When my daughter was a little girl in Paris, she was offered a trivial but striking demonstration of Chirac's power of identifying people. Campaigning for the prestigious job of mayor of Paris, Chirac spent half-an-hour in the Rue Rambuteau, in the heart of Paris, which had been our home address since the end of the '60s. The candidate was shaking hands with every person he encountered, and nine-year-old Emmanuelle stepped into the line to await her turn. The giggling little girl was then proud to inform her schoolfriends in the street that she had just shaken hands with Chirac. A few minutes later, noticing that the candidate had crossed over onto the opposite side of the street, where his hand-shaking contacts concerned shopkeepers, Emmanuelle decided that it would be fun to see if she could succeed in obtaining a second hand-shake from Chirac. This time, to my daughter's amazement, Chirac made a smiling remark, proving that he had remembered her : "Ah, my little girl, I see you're a keen supporter!"

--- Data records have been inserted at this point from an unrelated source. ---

-- ==== Sys2Proof/Decode.lean ====
section
/-! DEFINITION. The decoder (30_encoding.md R73 to R94), total on any list of bytes, the encoder written from the same layouts, and
the length of an instruction (R92). -/

namespace Sys2Proof

/-! ## The result of decoding -/

/-- Why bytes are not an instruction in scope; the model refuses them (30_encoding.md R93 step 6, R94). -/
inductive NotInScope where
  /-- another opcode, or another opcode map of the legacy encoding (R93 step 6) -/
  | otherOpcode
  /-- F2 or F3 before `0F F4` (R75, R94 (b)) -/
  | repeatPrefix
  /-- a segment override, 67, a repeated 66, or a misplaced REX byte (R77, R93) -/
  | prefixNotAdmitted
  /-- a VEX prefix with another `pp` or opcode map (R94 (d)) -/
  | vexFields
  /-- an EVEX prefix with W = 0, another map, another `pp`, or reserved bits wrong (R94 (f)) -/
  | evexFields
  deriving DecidableEq, Repr

/-- What the decoder reads from bytes. -/
inductive DecodeResult where
  /-- an instruction, and the bytes after it -/
  | instr (i : Instr) (rest : List Byte)
  /-- an encoding that raises #UD whatever the state (R94 (a), (c), (g)) -/
  | invalid
  /-- not an instruction in scope -/
  | refused (why : NotInScope)
  /-- the bytes end before the instruction does -/
  | incomplete
  deriving DecidableEq, Repr

/-! ## Prefix bytes -/

/-- A REX byte is 40 to 4F (30_encoding.md R73, R76). -/
def rexOf (b : Byte) : Option Rex :=
  if b.extractLsb' 4 4 = 4#4 then
    some { w := b.getLsbD 3, r := b.getLsbD 2, x := b.getLsbD 1, b := b.getLsbD 0 }
  else none

/-- The REX byte of its four bits. -/
def Rex.byte (r : Rex) : Byte :=
  4#4 ++ BitVec.ofBool r.w ++ BitVec.ofBool r.r ++ BitVec.ofBool r.x ++ BitVec.ofBool r.b

/-- The prefix bytes of 30_encoding.md R75 to R77: 66, F2, F3, F0, the segment overrides, 67, and REX. -/
def isPrefixByte (b : Byte) : Bool :=
  b == 0x66 || b == 0xF2 || b == 0xF3 || b == 0xF0 || b == 0x2E || b == 0x36 || b == 0x3E || b == 0x26 ||
  b == 0x64 || b == 0x65 || b == 0x67 || b.extractLsb' 4 4 == 4#4

/-- The prefix bytes that may not precede a VEX or EVEX prefix: 66, F2, F3, F0 and REX (60_exceptions.md R192, R193). -/
def forbiddenBeforeVex (b : Byte) : Bool :=
  b == 0x66 || b == 0xF2 || b == 0xF3 || b == 0xF0 || b.extractLsb' 4 4 == 4#4

/-! ## ModRM, SIB and displacement -/

/-- Four bytes, least significant first (30_encoding.md R90). -/
def join32 (b0 b1 b2 b3 : Byte) : BitVec 32 := b3 ++ b2 ++ b1 ++ b0

/-- The four bytes of a 32-bit displacement, least significant first. -/
def disp32Bytes (d : BitVec 32) : List Byte :=
  [d.extractLsb' 0 8, d.extractLsb' 8 8, d.extractLsb' 16 8, d.extractLsb' 24 8]

/-- Reads a 32-bit displacement. -/
def takeDisp32 : List Byte → Option (BitVec 32 × List Byte)
  | b0 :: b1 :: b2 :: b3 :: rest => some (join32 b0 b1 b2 b3, rest)
  | _ => none

/-- Reads the displacement that `mod` announces: none for 0, one byte for 1, four for 2 (30_encoding.md R73). -/
def takeDisp (mod : BitVec 2) (bs : List Byte) : Option (Disp × List Byte) :=
  if mod = 0#2 then some (.none, bs)
  else if mod = 1#2 then
    match bs with
    | b :: rest => some (.disp8 b, rest)
    | [] => none
  else (takeDisp32 bs).map fun p => (.disp32 p.1, p.2)

/-- Reads what follows a SIB byte (30_encoding.md R86 case (c)). -/
def takeSib (mod : BitVec 2) (sib : Byte) (bs : List Byte) : Option (MemOperand × List Byte) :=
  let scale := sib.extractLsb' 6 2
  let index := sib.extractLsb' 3 3
  let base := sib.extractLsb' 0 3
  if mod = 0#2 ∧ base = 5#3 then
    (takeDisp32 bs).map fun p => (.sibNoBase scale index p.1, p.2)
  else (takeDisp mod bs).map fun p => (.sib scale index base p.1, p.2)

/-- Reads a memory operand after ModRM (30_encoding.md R86 cases (a), (b), (c)). -/
def takeMem (mod : BitVec 2) (rm : BitVec 3) (bs : List Byte) : Option (MemOperand × List Byte) :=
  if rm = 4#3 then
    match bs with
    | sib :: rest => takeSib mod sib rest
    | [] => none
  else if mod = 0#2 ∧ rm = 5#3 then (takeDisp32 bs).map fun p => (.ripRel p.1, p.2)
  else (takeDisp mod bs).map fun p => (.base rm p.1, p.2)

/-- Reads ModRM, SIB and displacement: the reg field, the r/m operand and the bytes left (30_encoding.md R74). -/
def takeRm : List Byte → Option (BitVec 3 × Rm × List Byte)
  | [] => none
  | modrm :: rest =>
    let mod := modrm.extractLsb' 6 2
    let reg := modrm.extractLsb' 3 3
    let rm := modrm.extractLsb' 0 3
    if mod = 3#2 then some (reg, .reg rm, rest)
    else (takeMem mod rm rest).map fun p => (reg, .mem p.1, p.2)

/-- The ModRM byte (30_encoding.md R74). -/
def modrmByte (mod : BitVec 2) (reg rm : BitVec 3) : Byte := mod ++ reg ++ rm

/-- The SIB byte (30_encoding.md R73). -/
def sibByte (scale : BitVec 2) (index base : BitVec 3) : Byte := scale ++ index ++ base

/-- The `mod` field that announces a displacement (30_encoding.md R73). -/
def Disp.mod : Disp → BitVec 2
  | .none => 0#2
  | .disp8 _ => 1#2
  | .disp32 _ => 2#2

/-- The bytes of a displacement. -/
def Disp.bytes : Disp → List Byte
  | .none => []
  | .disp8 d => [d]
  | .disp32 d => disp32Bytes d

/-- ModRM, SIB and displacement of an operand. -/
def encodeRm (reg : BitVec 3) : Rm → List Byte
  | .reg rm => [modrmByte 3#2 reg rm]
  | .mem (.base rm disp) => modrmByte disp.mod reg rm :: disp.bytes
  | .mem (.ripRel disp) => modrmByte 0#2 reg 5#3 :: disp32Bytes disp
  | .mem (.sib scale index base disp) => modrmByte disp.mod reg 4#3 :: sibByte scale index base :: disp.bytes
  | .mem (.sibNoBase scale index disp) => modrmByte 0#2 reg 4#3 :: sibByte scale index 5#3 :: disp32Bytes disp

/-- Reads ModRM, SIB and displacement and makes an instruction of them. -/
def withRm (bs : List Byte) (mk : BitVec 3 → Rm → List Byte → DecodeResult) : DecodeResult :=
  match takeRm bs with
  | some (reg, rm, rest) => mk reg rm rest
  | none => .incomplete

/-! ## The legacy encodings, forms 1 and 2 -/

/-- Which form the prefix bytes before `0F F4` spell: none or one REX for form 1; 66 and then none or one REX for form 2; F2 and F3
spell none, LOCK raises #UD, and anything else is refused (30_encoding.md R73, R75, R77, R93, R94; log 14). -/
def legacyForm (ps : List Byte) (reg : BitVec 3) (rm : Rm) (rest : List Byte) : DecodeResult :=
  if ps.contains 0xF2 || ps.contains 0xF3 then .refused .repeatPrefix
  else if ps.contains 0xF0 then .invalid
  else
    match ps with
    | [] => .instr (.pmuludqMm none reg rm) rest
    | [p] =>
      if p = 0x66 then .instr (.pmuludqXmm none reg rm) rest
      else
        match rexOf p with
        | some rex => .instr (.pmuludqMm (some rex) reg rm) rest
        | none => .refused .prefixNotAdmitted
    | [p, q] =>
      if p = 0x66 then
        match rexOf q with
        | some rex => .instr (.pmuludqXmm (some rex) reg rm) rest
        | none => .refused .prefixNotAdmitted
      else .refused .prefixNotAdmitted
    | _ => .refused .prefixNotAdmitted

/-- What follows the escape byte 0F (30_encoding.md R93 steps 4 and 5). -/
def decodeLegacy (ps : List Byte) : List Byte → DecodeResult
  | [] => .incomplete
  | op :: rest => if op = 0xF4 then withRm rest (legacyForm ps) else .refused .otherOpcode

/-! ## The VEX encodings, forms 3 and 4 -/

/-- VEX.L chooses between forms 3 and 4 (30_encoding.md R79, R83). -/
def vexInstr (l : Bool) (vex : Vex) (reg : BitVec 3) (rm : Rm) : Instr :=
  if l then .vpmuludqVexYmm vex reg rm else .vpmuludqVexXmm vex reg rm

/-- The part common to both spellings: `pp = 01` and the opcode F4 (30_encoding.md R79, R93). -/
def decodeVexTail (vex : Vex) (l : Bool) (fieldsOk : Bool) (op : Byte) (rest : List Byte) : DecodeResult :=
  if fieldsOk && op == 0xF4 then
    withRm rest fun reg rm rest' => .instr (vexInstr l vex reg rm) rest'
  else .refused .vexFields

/-- After C5: `R̄ v̄v̄v̄v̄ L pp` (30_encoding.md R78). -/
def decodeVex2 : List Byte → DecodeResult
  | p :: op :: rest =>
    decodeVexTail (.two (!p.getLsbD 7) (~~~(p.extractLsb' 3 4))) (p.getLsbD 2) (p.extractLsb' 0 2 == 1#2) op rest
  | _ => .incomplete

/-- After C4: `R̄ X̄ B̄ mmmmm`, then `W v̄v̄v̄v̄ L pp` (30_encoding.md R78). -/
def decodeVex3 : List Byte → DecodeResult
  | p :: q :: op :: rest =>
    decodeVexTail (.three (q.getLsbD 7) (!p.getLsbD 7) (!p.getLsbD 6) (!p.getLsbD 5) (~~~(q.extractLsb' 3 4)))
      (q.getLsbD 2) (p.extractLsb' 0 5 == 1#5 && q.extractLsb' 0 2 == 1#2) op rest
  | _ => .incomplete

/-- A VEX prefix with `pp = 01` (and map 0F) and the opcode byte, for a vector length bit `l` (30_encoding.md R78). -/
def Vex.bytes (l : Bool) : Vex → List Byte
  | .two r vvvv => [0xC5, BitVec.ofBool (!r) ++ ~~~vvvv ++ BitVec.ofBool l ++ 1#2]
  | .three w r x b vvvv =>
    [0xC4, BitVec.ofBool (!r) ++ BitVec.ofBool (!x) ++ BitVec.ofBool (!b) ++ 1#5,
      BitVec.ofBool w ++ ~~~vvvv ++ BitVec.ofBool l ++ 1#2]

/-! ## The EVEX encodings, forms 5, 6 and 7 -/

/-- EVEX.L'L chooses the form; 11 raises #UD (30_encoding.md R81, R83, R94 (g)). -/
def evexForm (ll : BitVec 2) (evex : Evex) (reg : BitVec 3) (rm : Rm) (rest : List Byte) : DecodeResult :=
  if ll = 0#2 then .instr (.vpmuludqEvexXmm evex reg rm) rest
  else if ll = 1#2 then .instr (.vpmuludqEvexYmm evex reg rm) rest
  else if ll = 2#2 then .instr (.vpmuludqEvexZmm evex reg rm) rest
  else .invalid

/-- The fixed fields of step 1 of 30_encoding.md R93: P0[3:2] = 00, P0[1:0] = 01, P1[2] = 1, P1[1:0] = 01, P1[7] = 1, opcode F4;
other values are refused (log 25). -/
def evexFieldsOk (p0 p1 op : Byte) : Bool :=
  p0.extractLsb' 0 4 == 1#4 && p1.extractLsb' 0 3 == 5#3 && p1.getLsbD 7 && op == 0xF4

/-- The free fields of P0, P1 and P2 (30_encoding.md R80). -/
def evexOf (p0 p1 p2 : Byte) : Evex :=
  { r := !p0.getLsbD 7, x := !p0.getLsbD 6, b := !p0.getLsbD 5, r' := !p0.getLsbD 4,
    vvvv := ~~~(p1.extractLsb' 3 4), v' := !p2.getLsbD 3,
    z := p2.getLsbD 7, bcst := p2.getLsbD 4, aaa := p2.extractLsb' 0 3 }

/-- After 62: P0, P1, P2 and the opcode (30_encoding.md R80, R93 step 1). -/
def decodeEvex : List Byte → DecodeResult
  | p0 :: p1 :: p2 :: op :: rest =>
    if evexFieldsOk p0 p1 op then withRm rest (evexForm (p2.extractLsb' 5 2) (evexOf p0 p1 p2))
    else .refused .evexFields
  | _ => .incomplete

/-- The EVEX prefix for a vector length `ll` (30_encoding.md R80, R81). -/
def Evex.bytes (ll : BitVec 2) (e : Evex) : List Byte :=
  [0x62, BitVec.ofBool (!e.r) ++ BitVec.ofBool (!e.x) ++ BitVec.ofBool (!e.b) ++ BitVec.ofBool (!e.r') ++ 1#4,
    1#1 ++ ~~~e.vvvv ++ 5#3,
    BitVec.ofBool e.z ++ ll ++ BitVec.ofBool e.bcst ++ BitVec.ofBool (!e.v') ++ e.aaa]

/-! ## Decoding -/

/-- A VEX or EVEX encoding after prefix bytes: #UD where one of them is 66, F2, F3, F0 or REX (30_encoding.md R94 (c)), refused
where only segment overrides or 67 precede (R77; log 14). -/
def afterPrefixes (ps : List Byte) (r : DecodeResult) : DecodeResult :=
  if ps.isEmpty then r
  else
    match r with
    | .instr _ _ => if ps.any forbiddenBeforeVex then .invalid else .refused .prefixNotAdmitted
    | .invalid => if ps.any forbiddenBeforeVex then .invalid else .refused .prefixNotAdmitted
    | .refused why => .refused why
    | .incomplete => .incomplete

/-- The opcode and what follows, after the prefix bytes `ps` (30_encoding.md R93). -/
def decodeOpcode (ps : List Byte) : List Byte → DecodeResult
  | [] => .incomplete
  | b :: rest =>
    if b = 0x62 then afterPrefixes ps (decodeEvex rest)
    else if b = 0xC4 then afterPrefixes ps (decodeVex3 rest)
    else if b = 0xC5 then afterPrefixes ps (decodeVex2 rest)
    else if b = 0x0F then decodeLegacy ps rest
    else .refused .otherOpcode

/-- The instruction at the start of `bs`, in 64-bit mode (30_encoding.md R93). -/
def decode (bs : List Byte) : DecodeResult :=
  decodeOpcode (bs.takeWhile isPrefixByte) (bs.dropWhile isPrefixByte)

/-! ## Encoding -/

/-- The bytes of an optional REX prefix. -/
def rexBytes : Option Rex → List Byte
  | none => []
  | some r => [r.byte]

/-- The bytes of an instruction (30_encoding.md R73, R78, R80). -/
def encode : Instr → List Byte
  | .pmuludqMm rex reg rm => rexBytes rex ++ [0x0F, 0xF4] ++ encodeRm reg rm
  | .pmuludqXmm rex reg rm => [0x66] ++ rexBytes rex ++ [0x0F, 0xF4] ++ encodeRm reg rm
  | .vpmuludqVexXmm vex reg rm => vex.bytes false ++ [0xF4] ++ encodeRm reg rm
  | .vpmuludqVexYmm vex reg rm => vex.bytes true ++ [0xF4] ++ encodeRm reg rm
  | .vpmuludqEvexXmm evex reg rm => evex.bytes 0#2 ++ [0xF4] ++ encodeRm reg rm
  | .vpmuludqEvexYmm evex reg rm => evex.bytes 1#2 ++ [0xF4] ++ encodeRm reg rm
  | .vpmuludqEvexZmm evex reg rm => evex.bytes 2#2 ++ [0xF4] ++ encodeRm reg rm

/-! ## Length (30_encoding.md R92) -/

/-- Displacement bytes: 0, 1 or 4. -/
def Disp.len : Disp → Nat
  | .none => 0
  | .disp8 _ => 1
  | .disp32 _ => 4

/-- ModRM, SIB and displacement bytes. -/
def Rm.len : Rm → Nat
  | .reg _ => 1
  | .mem (.base _ disp) => 1 + disp.len
  | .mem (.ripRel _) => 5
  | .mem (.sib _ _ _ disp) => 2 + disp.len
  | .mem (.sibNoBase _ _ _) => 6

/-- REX bytes: 0 or 1. -/
def rexLen : Option Rex → Nat
  | none => 0
  | some _ => 1

/-- VEX prefix bytes: 2 or 3. -/
def Vex.len : Vex → Nat
  | .two _ _ => 2
  | .three _ _ _ _ _ => 3

/-- `len`: prefixes, opcode, ModRM, SIB and displacement. -/
def Instr.len : Instr → Nat
  | .pmuludqMm rex _ rm => rexLen rex + 2 + rm.len
  | .pmuludqXmm rex _ rm => 1 + rexLen rex + 2 + rm.len
  | .vpmuludqVexXmm vex _ rm => vex.len + 1 + rm.len
  | .vpmuludqVexYmm vex _ rm => vex.len + 1 + rm.len
  | .vpmuludqEvexXmm _ _ rm => 4 + 1 + rm.len
  | .vpmuludqEvexYmm _ _ rm => 4 + 1 + rm.len
  | .vpmuludqEvexZmm _ _ rm => 4 + 1 + rm.len

/-- The longest instruction a processor accepts, in bytes (30_encoding.md R92). -/
def maxInstrLen : Nat := 15

/-! ## Words of the opcode table -/

/-- `n` bytes of a number, the most significant first. -/
def bytesMsbFirst (w : Nat) : Nat → List Byte
  | 0 => []
  | n + 1 => BitVec.ofNat 8 (w / 256 ^ n) :: bytesMsbFirst w n

/-- The bytes as stored, zeros after them up to the longest instruction. -/
def padInstr (bs : List Byte) : List Byte := (bs ++ List.replicate maxInstrLen 0).take maxInstrLen

/-- The instruction bytes of an opcode-table number of `nbits` bits. The table's rows number their bytes in address order with the
first byte most significant (opcode_table.json, each row's note and `fixed`): that order is taken when it spells an instruction,
and the opposite order (first byte in bits 7..0) only when it does not (log 18). -/
def tableBytes (nbits w : Nat) : List Byte :=
  let msb := bytesMsbFirst w (nbits / 8)
  match decode (padInstr msb) with
  | .instr _ _ => padInstr msb
  | _ => padInstr msb.reverse

/-- The instruction the decoder reads from an opcode-table number, if it reads one. -/
def decodeTableWord (nbits w : Nat) : Option Instr :=
  match decode (tableBytes nbits w) with
  | .instr i _ => some i
  | _ => none

end Sys2Proof
end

Last night, watching Jacques Chirac informing the nation on TV that he would not be running for a third presidential term, most viewers surely had the impression that they were witnessing a historic moment: the end of the reign of a prince of politics.

Saturday, March 10, 2007

Older than America?

For isolated hillbillies such as Sophia and me, the daily arrival of the postwoman in her little yellow automobile is a major event. Often, she's the only human being I see during the entire day. The individuals who carry out this job in small townships such as Pont-en-Royans end up playing a vital role at the level of social cohesion, because they know everything that's happening in the community, and they concretize the bush telegraph system (referred to, in France, as the "Arab telegraph"). Many rural residents call upon the postperson to mail their letters and parcels, and they pay for the postage the following day.

A few years ago, I happened to say offhandedly to Martine—who's been our postwoman in Choranche for ages—that I was thinking of killing my old chooks [hens, for non-Australian readers], which had stopped laying eggs, but I wasn't quite sure how to go about it. Now, it so happens that Martine is a pure country girl from down in the south-west corner of France, and she can kill a chook just as easily as delivering a letter. After finishing her postal work, at midday, she came back up to Gamone and gave me a marvelous hands-on demonstration of slaughtering a chook, plucking it and preparing it for the oven.

Talking about our postal service, I've always been intrigued by a stone carving in the façade of their post office in the main street of Pont-en-Royans. 1490, that's a hell of a long time ago. Does this really mean that the two-story building that houses the post office of Pont-en-Royans was erected two years before Columbus discovered America? Probably yes, but we can't verify this hypothesis since the crazed revolutionaries of 1793 burned all the ancient archives of Pont-en-Royans.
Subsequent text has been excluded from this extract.